→ **Work to complete**
Quote the listing below word for word, stopping after the line that contains "s with tables".

→ **Material provided**
:::::

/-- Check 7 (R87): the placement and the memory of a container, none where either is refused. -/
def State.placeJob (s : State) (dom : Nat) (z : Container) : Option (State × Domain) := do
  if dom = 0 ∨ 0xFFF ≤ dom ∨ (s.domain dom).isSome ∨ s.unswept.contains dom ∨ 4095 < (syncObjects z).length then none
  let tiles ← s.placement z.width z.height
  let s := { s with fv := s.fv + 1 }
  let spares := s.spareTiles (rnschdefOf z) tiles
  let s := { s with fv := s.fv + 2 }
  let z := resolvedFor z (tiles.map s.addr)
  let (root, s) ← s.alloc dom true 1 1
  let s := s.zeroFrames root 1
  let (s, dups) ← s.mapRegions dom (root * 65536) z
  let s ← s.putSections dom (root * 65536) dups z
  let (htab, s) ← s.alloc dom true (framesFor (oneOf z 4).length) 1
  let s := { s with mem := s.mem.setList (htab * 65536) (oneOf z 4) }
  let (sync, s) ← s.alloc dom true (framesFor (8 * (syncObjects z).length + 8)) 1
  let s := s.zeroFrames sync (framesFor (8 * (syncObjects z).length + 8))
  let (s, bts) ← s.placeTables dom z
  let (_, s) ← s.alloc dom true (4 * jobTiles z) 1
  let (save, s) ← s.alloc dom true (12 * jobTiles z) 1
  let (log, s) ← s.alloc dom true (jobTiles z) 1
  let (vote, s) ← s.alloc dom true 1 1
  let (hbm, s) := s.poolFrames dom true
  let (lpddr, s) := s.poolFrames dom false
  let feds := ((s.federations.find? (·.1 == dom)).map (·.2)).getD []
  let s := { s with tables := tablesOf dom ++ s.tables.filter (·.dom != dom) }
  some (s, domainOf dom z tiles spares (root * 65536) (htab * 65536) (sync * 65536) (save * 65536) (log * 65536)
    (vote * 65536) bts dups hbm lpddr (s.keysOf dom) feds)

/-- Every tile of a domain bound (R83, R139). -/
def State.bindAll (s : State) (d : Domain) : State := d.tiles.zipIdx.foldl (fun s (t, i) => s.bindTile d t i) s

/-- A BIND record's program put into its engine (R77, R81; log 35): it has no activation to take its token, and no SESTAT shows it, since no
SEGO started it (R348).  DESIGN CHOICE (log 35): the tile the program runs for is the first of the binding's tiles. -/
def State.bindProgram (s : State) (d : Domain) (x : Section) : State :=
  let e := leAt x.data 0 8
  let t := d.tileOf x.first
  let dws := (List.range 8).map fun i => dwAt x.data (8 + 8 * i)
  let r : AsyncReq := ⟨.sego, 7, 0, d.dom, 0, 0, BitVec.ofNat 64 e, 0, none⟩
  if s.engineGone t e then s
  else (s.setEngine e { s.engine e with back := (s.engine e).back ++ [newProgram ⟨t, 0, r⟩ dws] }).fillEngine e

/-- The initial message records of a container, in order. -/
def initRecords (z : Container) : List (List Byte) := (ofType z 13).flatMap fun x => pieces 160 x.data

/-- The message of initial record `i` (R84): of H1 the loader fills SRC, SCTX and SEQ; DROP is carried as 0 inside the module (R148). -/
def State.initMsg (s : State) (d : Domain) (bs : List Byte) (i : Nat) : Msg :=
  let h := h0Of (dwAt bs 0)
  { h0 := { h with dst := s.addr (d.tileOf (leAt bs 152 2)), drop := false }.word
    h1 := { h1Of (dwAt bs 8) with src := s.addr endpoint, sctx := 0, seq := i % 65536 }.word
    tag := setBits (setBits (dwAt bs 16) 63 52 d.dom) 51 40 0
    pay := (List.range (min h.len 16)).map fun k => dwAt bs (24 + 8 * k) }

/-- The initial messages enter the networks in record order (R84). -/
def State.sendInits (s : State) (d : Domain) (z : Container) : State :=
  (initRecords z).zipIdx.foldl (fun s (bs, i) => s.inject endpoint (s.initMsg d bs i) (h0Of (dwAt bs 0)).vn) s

:::::

→ **Task answer**
/-- Check 7 (R87): the placement and the memory of a container, none where either is refused. -/
def State.placeJob (s : State) (dom : Nat) (z : Container) : Option (State × Domain) := do
  if dom = 0 ∨ 0xFFF ≤ dom ∨ (s.domain dom).isSome ∨ s.unswept.contains dom ∨ 4095 < (syncObjects z).length then none
  let tiles ← s.placement z.width z.height
  let s := { s with fv := s.fv + 1 }
  let spares := s.spareTiles (rnschdefOf z) tiles
  let s := { s with fv := s.fv + 2 }
  let z := resolvedFor z (tiles.map s.addr)
  let (root, s) ← s.alloc dom true 1 1
  let s := s.zeroFrames root 1
  let (s, dups) ← s.mapRegions dom (root * 65536) z
  let s ← s.putSections dom (root * 65536) dups z
  let (htab, s) ← s.alloc dom true (framesFor (oneOf z 4).length) 1
  let s := { s with mem := s.mem.setList (htab * 65536) (oneOf z 4) }
  let (sync, s) ← s.alloc dom true (framesFor (8 * (syncObjects z).length + 8)) 1
  let s := s.zeroFrames sync (framesFor (8 * (syncObjects z).length + 8))
  let (s, bts) ← s.placeTables dom z
  let (_, s) ← s.alloc dom true (4 * jobTiles z) 1
  let (save, s) ← s.alloc dom true (12 * jobTiles z) 1
  let (log, s) ← s.alloc dom true (jobTiles z) 1
  let (vote, s) ← s.alloc dom true 1 1
  let (hbm, s) := s.poolFrames dom true
  let (lpddr, s) := s.poolFrames dom false
  let feds := ((s.federations.find? (·.1 == dom)).map (·.2)).getD []
  let s := { s with tables := tablesOf dom ++ s.tables.filter (·.dom != dom) }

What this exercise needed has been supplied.